BEGIN Given records

-- ==== Sys2Proof/Machine/Arrive.lean ====
section
/-! DEFINITION. Arrivals at a home: the store, the spill area, the spools and the waves that they form (R34 to R37, R137, R225,
R436, R437); launch entries (R421); and the tasks of SPAWN on their way (R326, R327). -/

namespace Sys2Proof.Machine

/-! ### The store and the spill area (R436) -/

/-- The spool that a PC is bound to. -/
def spoolOf (pc : Word) : Nat := Nat.xor (Nat.xor (field pc 2 5) (field pc 7 5)) (Nat.xor (field pc 16 5) (field pc 21 5))

/-- Entries of the store that a packet takes. -/
def entriesFor (bytes : Nat) : Nat := if bytes ≤ 288 then 1 else 2

/-- The entries of the store that arrivals hold. -/
def Core.usedEntries (k : Core) : List Nat := k.store.flatMap fun a => (List.range (entriesFor a.bytes)).map fun i => a.entry + i

/-- The lowest place for n adjacent entries among the 1,024 (DESIGN CHOICE of the place). -/
def Core.freeEntry (k : Core) (n : Nat) : Option Nat :=
  let used := k.usedEntries
  (List.range (1025 - n)).find? fun e => (List.range n).all fun i => !used.contains (e + i)

/-- Packets that the spill area holds. -/
def spillCap : Nat := 43690

def Core.spillRoom (k : Core) : Bool := !k.retired && decide (k.spill.length < spillCap)

/-- Where an arrival of a context goes: an entry of the store, the spill area (none), or nowhere. -/
def Core.placeFor (k : Core) (ctx bytes : Nat) : Option (Option Nat) :=
  match (if (k.slotOf? ctx).isSome then k.freeEntry (entriesFor bytes) else none) with
  | some e => some (some e)
  | none => if k.spillRoom then some none else none

/-- An arrival in its entry of the store. In hardware mode the load of an overlay that is missing begins, and it waits (R37). -/
def State.enterStore (s : State) (core : Nat) (a : Arrival) (entry : Nat) : State :=
  let missing := ((s.core core).overlay? a.ctx (ovlOf a.needle.pc)).isNone && !s.hostMode 1
  let ovt := ((s.launch? a.needle.launch).map Launch.ovt).getD 0
  let s' := s.modCore core fun k => { k with store := k.store ++ [{ a with entry, since := s.tsc.toNat, waits := missing }] }
  if missing then (s'.event core a.ctx 0x11 1).startLoad core a.ctx (ovlOf a.needle.pc) ovt else s'

/-- MIGI counts a needle once, where it is first placed (R503, R544). -/
def State.countPlaced (s : State) (core ctx : Nat) (n : Needle) : State := if n.task || n.placed then s else s.count core ctx 0x13 1

/-- A packet becomes an arrival, if there is room for it. -/
def State.arrive (s : State) (p : Packet) (n : Needle) : Option State :=
  let core := coreOfHome p.home
  let a : Arrival :=
    { id := p.id, needle := { n with placed := true }, ctx := p.ctx, slack := p.slack, ovd := p.ovd, sx := p.sx, bytes := p.bytes, since := s.tsc.toNat
      seq := s.next, src := p.src }
  match (s.core core).placeFor p.ctx p.bytes with
  | none => none
  | some place =>
    let s := ((s.dropPacket p.id).bump).countPlaced core p.ctx n
    some (match place with
      | some e => s.enterStore core a e
      | none => (s.modCore core fun k => { k with spill := k.spill ++ [a] }).event core p.ctx 0x0D 1)
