-- ==== Sys2Proof/Machine/Copy.lean ====
section
/-! DEFINITION. The copy engine (R381 to R383), gather and scatter (R384 to R386) and row binning (R387, R388): the checks at
issue, the conditions of firing, and what each command writes. -/

namespace Sys2Proof.Machine

/-- An engine instruction of one lane, and the queueing of its command; none of the checks may fail. -/
def State.issueCommand (s : State) (r : Ref) (h : Hart) (checks : List (Bool × Stop)) (c : Command) : State :=
  match firstStop (s.hoopStops r.core (s.ctxOf r) ((c.src.hoops ++ c.dst.hoops).map Prod.fst) ++ checks) with
  | some stop => s.raise r stop
  | none => s.enqueue r h c

/-! ### CPY and CPYM -/

/-- The ends of a copy do not match (R381). -/
def copyMismatch (a b : EndPt) : Bool :=
  match a.pattern?, b.pattern? with
  | some p, some q => p.count != q.count || ((p.bpp || q.bpp) && !(p.bpp && q.bpp && p.p == q.p))
  | _, _ => false

/-- Bytes that the hoop end of a copy must have. -/
def EndPt.needed (other : EndPt) : Option Nat := if other.bad then none else other.pattern?.map Pattern.bytes

/-- The checks of R374 that a copy's ends make, in the table's order, up to KEY_INVALID. -/
def State.endChecks (s : State) (core ctx : Nat) (a b : EndPt) (bad : Bool) : List (Bool × Stop) :=
  [(s.hoopBad core ctx a b.needed || s.hoopBad core ctx b a.needed, stopOf .hoopFault),
   (a.bad || b.bad || bad, stopOf .patternInvalid),
   (s.keyBad ctx a || s.keyBad ctx b, stopOf .keyInvalid)]

/-- The checks of R374 that a copy's ends and barrier object make, in the table's order, up to BOUNDS. -/
def State.copyChecks (s : State) (core ctx : Nat) (a b : EndPt) (bad : Bool) (barrier : Option (Nat × Nat)) : List (Bool × Stop) :=
  s.endChecks core ctx a b bad ++ s.nearChecks core ctx [(a, false), (b, true)] barrier

/-- The near checks of a CPYM: alignment of both ends and of the barrier object, bounds of the source on the issuing core, and of
the destination and the barrier object on each core that the mask names (R382). -/
def State.farChecks (s : State) (core ctx : Nat) (cores : List Nat) (a b : EndPt) (barrier : Option (Nat × Nat)) : List (Bool × Stop) :=
  let aligned := fun (e : Bool × Stop) => e.2.cause == .misaligned
  (s.nearChecks core ctx [(a, false), (b, true)] barrier).filter aligned
    ++ (s.nearChecks core ctx [(a, false)] none ++ cores.flatMap fun k => s.nearChecks k ctx [(b, true)] barrier).filter fun e => !aligned e

/-- CPY of one lane. -/
def State.cpyLane (s : State) (r : Ref) (h : Hart) (sh dh : Bool) (bsp : BitVec 2) (src dst : BitVec 8) (a b c : Src) (n : BitVec 12) (sl : BitVec 3) : State :=
  match s.endOf r h sh src.toNat a n.toNat with
  | (none, s) => s
  | (some x, s) =>
    match s.endOf r h dh dst.toNat b n.toNat with
    | (none, s) => s
    | (some y, s) =>
      let barrier := h.barrierOf bsp c
      s.issueCommand r h (s.copyChecks r.core (s.ctxOf r) x y (copyMismatch x y) barrier)
        { id := 0, engine := .copy, work := .copy, issuer := r, ctx := 0, src := x, dst := y, barrier, sl }

def execCpy (g : Guard) (sh dh : Bool) (bsp : BitVec 2) (src dst : BitVec 8) (a b c : Src) (n : BitVec 12) (sl : BitVec 3) (s : State) : Host.Outcome State Fault Refusal :=
  .next (perLane g (outside fun r h s => s.cpyLane r h sh dh bsp src dst a b c n sl) s)

/-- The receivers that a mask names, and whether a bit lies outside the scope (R382). -/
def maskCores (core : Nat) (scope : Scope) (mask : DWord) : List Nat × Bool :=
  let bits := (List.range 64).filter fun i => mask.getLsbD i
  match scope with
  | .die => (bits.map fun i => core / 64 * 64 + i, false)
  | _ => ((bits.filter (· < 4)).map (clusterCore core), bits.any (4 ≤ ·))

END Given records

• _What to work on_
Copy out, exactly and alone, the lines of the entries above between the ones holding "core, and of" and "(s.nearChecks core ctx [(a, false), (b, true)]", inclusive.

• _Final answer_
/-- The near checks of a CPYM: alignment of both ends and of the barrier object, bounds of the source on the issuing core, and of
the destination and the barrier object on each core that the mask names (R382). -/
def State.farChecks (s : State) (core ctx : Nat) (cores : List Nat) (a b : EndPt) (barrier : Option (Nat × Nat)) : List (Bool × Stop) :=
  let aligned := fun (e : Bool × Stop) => e.2.cause == .misaligned
  (s.nearChecks core ctx [(a, false), (b, true)] barrier).filter aligned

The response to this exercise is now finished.